Ownership and Management

The alternative view

By David Bain

When it comes to assets under management, few family offices get much bigger than Harald Quandt Holdings. The Bad Homburg-based investment house has more than $15 billion of assets under management in its various subsidiaries, which includes a sizable chunk at multifamily office HQ Trust.

“Quandt is big and prestigious,” says a family office specialist. “Few family offices carry the weight in financial markets that Quandt does.” By way of comparison, Fleming Family & Partners, the UK’s biggest multi-family office, has around $6 billion of assets under management.

That said, HQ Trust isn’t in a habit of telling the world about its size. Based in the small German spa town of Bad Homburg, discretion is very much uppermost in the ethos of the family office.

“We don’t need to be in a big financial centre to manage investments,” says Christian Stadermann, one of the two managing directors of HQ Trust.
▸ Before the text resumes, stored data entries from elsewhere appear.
-- ==== Sys2Proof/Laws/PerInstr.lean ====
section
/-! SUPPORT. The families of statements made per instruction. -/

namespace Sys2Proof.Laws.TableRow

open Sys2Proof

/-- The word of a well-formed command is of the one row of opcode_table.json that has its mnemonic, and of no other. -/
def Statement (i : Instr) : Prop :=
  i.WellFormed → ∀ r ∈ opcodeRows, (r.holds (encode i) = true ↔ r.mnemonic = i.mnemonic)

/-- A word under a mask of opcode_table.json, as its OP decides it. -/
theorem rows_of_op (op rsvd : BitVec 4) (data : Byte) :
    opcodeRows.map (fun r => r.holds (cmdWord op rsvd data)) =
      [decide (op = 0#4), decide (op = 1#4), decide (op = 2#4), decide (op = 3#4),
        decide (4 ≤ op.toNat ∧ op.toNat ≤ 7), decide (8 ≤ op.toNat)] := by
  have h : ∀ m p : BitVec 4, (cmdWord op rsvd data &&& cmdWord m 0#4 0x00#8 = cmdWord p 0#4 0x00#8) ↔ op &&& m = p := by
    intro m p
    have hand : cmdWord op rsvd data &&& cmdWord m 0#4 0x00#8 = cmdWord (op &&& m) 0#4 0x00#8 := by
      apply BitVec.eq_of_getLsbD_eq
      intro i hi
      simp only [cmdWord, BitVec.getLsbD_and, BitVec.getLsbD_append]
      split_ifs <;> simp
    rw [hand]
    constructor
    · intro he
      simpa using congrArg opOf he
    · rintro rfl
      rfl
  have e : ∀ p m : BitVec 4, (OpcodeRow.holds ⟨"", cmdWord p 0#4 0x00#8, cmdWord m 0#4 0x00#8⟩ (cmdWord op rsvd data)) =
      decide (op &&& m = p) := by
    intro p m
    simp only [OpcodeRow.holds, h]
  have t : opcodeRows.map (fun r => r.holds (cmdWord op rsvd data)) =
      [decide (op &&& 15#4 = 0#4), decide (op &&& 15#4 = 1#4), decide (op &&& 15#4 = 2#4), decide (op &&& 15#4 = 3#4),
        decide (op &&& 12#4 = 4#4), decide (op &&& 8#4 = 8#4)] := by
    rw [← e, ← e, ← e, ← e, ← e, ← e]
    rfl
  rw [t]
  clear t e h
  revert op
  decide

/-- What the mask and pattern of each row say of OP, from what they say of the word. -/
theorem rows_of_encode {op : BitVec 4} {data : Byte} {r : OpcodeRow} (hr : r ∈ opcodeRows) :
    r.holds (cmdWord op 0#4 data) = true ↔
      (r.mnemonic = "CHAR" ∧ op = 0#4) ∨ (r.mnemonic = "EOS" ∧ op = 1#4) ∨ (r.mnemonic = "SINKFAIL" ∧ op = 2#4) ∨
      (r.mnemonic = "EXTERR" ∧ op = 3#4) ∨ (r.mnemonic = "RESERVED_4_7" ∧ 4 ≤ op.toNat ∧ op.toNat ≤ 7) ∨
      (r.mnemonic = "RESERVED_8_F" ∧ 8 ≤ op.toNat) := by
  have h := rows_of_op op 0#4 data
  simp only [opcodeRows, List.map_cons, List.map_nil, List.cons.injEq] at h
  obtain ⟨h₀, h₁, h₂, h₃, h₄, h₅, -⟩ := h
  simp only [opcodeRows, List.mem_cons, List.not_mem_nil, or_false] at hr
  rcases hr with rfl | rfl | rfl | rfl | rfl | rfl
  · simp [h₀]
  · simp [h₁]
  · simp [h₂]
  · simp [h₃]
  · simp [h₄]
  · simp [h₅]

theorem char (c : Byte) : Statement (.char c) := by
  intro _ r hr
  rw [encode, rows_of_encode hr]
  simp [Instr.mnemonic]

theorem eos : Statement .eos := by
  intro _ r hr
  rw [encode, rows_of_encode hr]
  simp [Instr.mnemonic]

theorem sinkfail (code : Byte) : Statement (.sinkfail code) := by
  intro _ r hr
  rw [encode, rows_of_encode hr]
  simp [Instr.mnemonic]

theorem exterr (code : Byte) : Statement (.exterr code) := by
  intro _ r hr
  rw [encode, rows_of_encode hr]
  simp [Instr.mnemonic]

theorem reserved47 (op : BitVec 4) : Statement (.reserved47 op) := by
  intro hw r hr
  simp only [Instr.WellFormed, Instr.wellFormed, decide_eq_true_eq] at hw
  rw [encode, rows_of_encode hr]
  have h : ∀ k : BitVec 4, k.toNat ≤ 3 → op ≠ k := by
    rintro k hk rfl
    omega
  simp [Instr.mnemonic, hw, h 0#4 (by decide), h 1#4 (by decide), h 2#4 (by decide), h 3#4 (by decide),
    show ¬ 8 ≤ op.toNat by omega]

theorem reserved8F (op : BitVec 4) : Statement (.reserved8F op) := by
  intro hw r hr
  simp only [Instr.WellFormed, Instr.wellFormed, decide_eq_true_eq] at hw
  rw [encode, rows_of_encode hr]
  have h : ∀ k : BitVec 4, k.toNat ≤ 3 → op ≠ k := by
    rintro k hk rfl
    omega
  simp [Instr.mnemonic, hw, h 0#4 (by decide), h 1#4 (by decide), h 2#4 (by decide), h 3#4 (by decide),
    show ¬ op.toNat ≤ 7 by omega]

end Sys2Proof.Laws.TableRow
end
Nevertheless, just in case there is a need to make the occasional contact with a leading light in the world of German finance, Frankfurt, Germany’s largest financial centre, is just down the road. And Bad Homburg isn’t exactly some insignificant out of town suburb. In an area north of Frankfurt called Taunas, the spa town is rumoured to house more millionaires per capita than anywhere else in Germany.

Harald Quandt’s wealth is very much tied up with the huge economic revival that took place in Germany after World War II. The son of Günther Quandt, a textile tycoon who build up stakes in numerous companies in the hyperinflation years of the 1920s in Germany, including BMW and Daimler-Benz, Harald took much of this legacy and laid the foundations of the revival of BMW in the early 1960s, before he died in a plane crash in 1967.

Together with his half-brother Herbert, the Quandt brothers were leading lights in the post-war economic miracle in West Germany.

Harald Quandt Holdings also developed a canny knack to make money through a host of financial instruments and deal making. The five daughters of Harald – who inherited the bulk of his fortune – committed to alternative strategies back in the late 1980s, way before many other investment groups were considering such strategies.

Bernhard Wunderlin and Axel May, who were hired by the family to head its investment efforts, drove the alternative agenda. The other part of the Quandt family fortune – the Herbert half – is managed by a single-family office based across the road from HQ Holdings.

HQ Holdings’ alternative efforts are led by subsidiaries, including Auda, which was set up in 1989 in New York to underpin the family’s investments in the US and develop alternative investment strategies.

Much of Quandt’s hedge fund strategies were influenced by George Chacko, the ex professor of finance at Harvard Business School, who worked at Auda as chief investment officer. Quandt also launched Equita Management – a specialist investment firm targeting direct investment in midsized companies in German-speaking countries.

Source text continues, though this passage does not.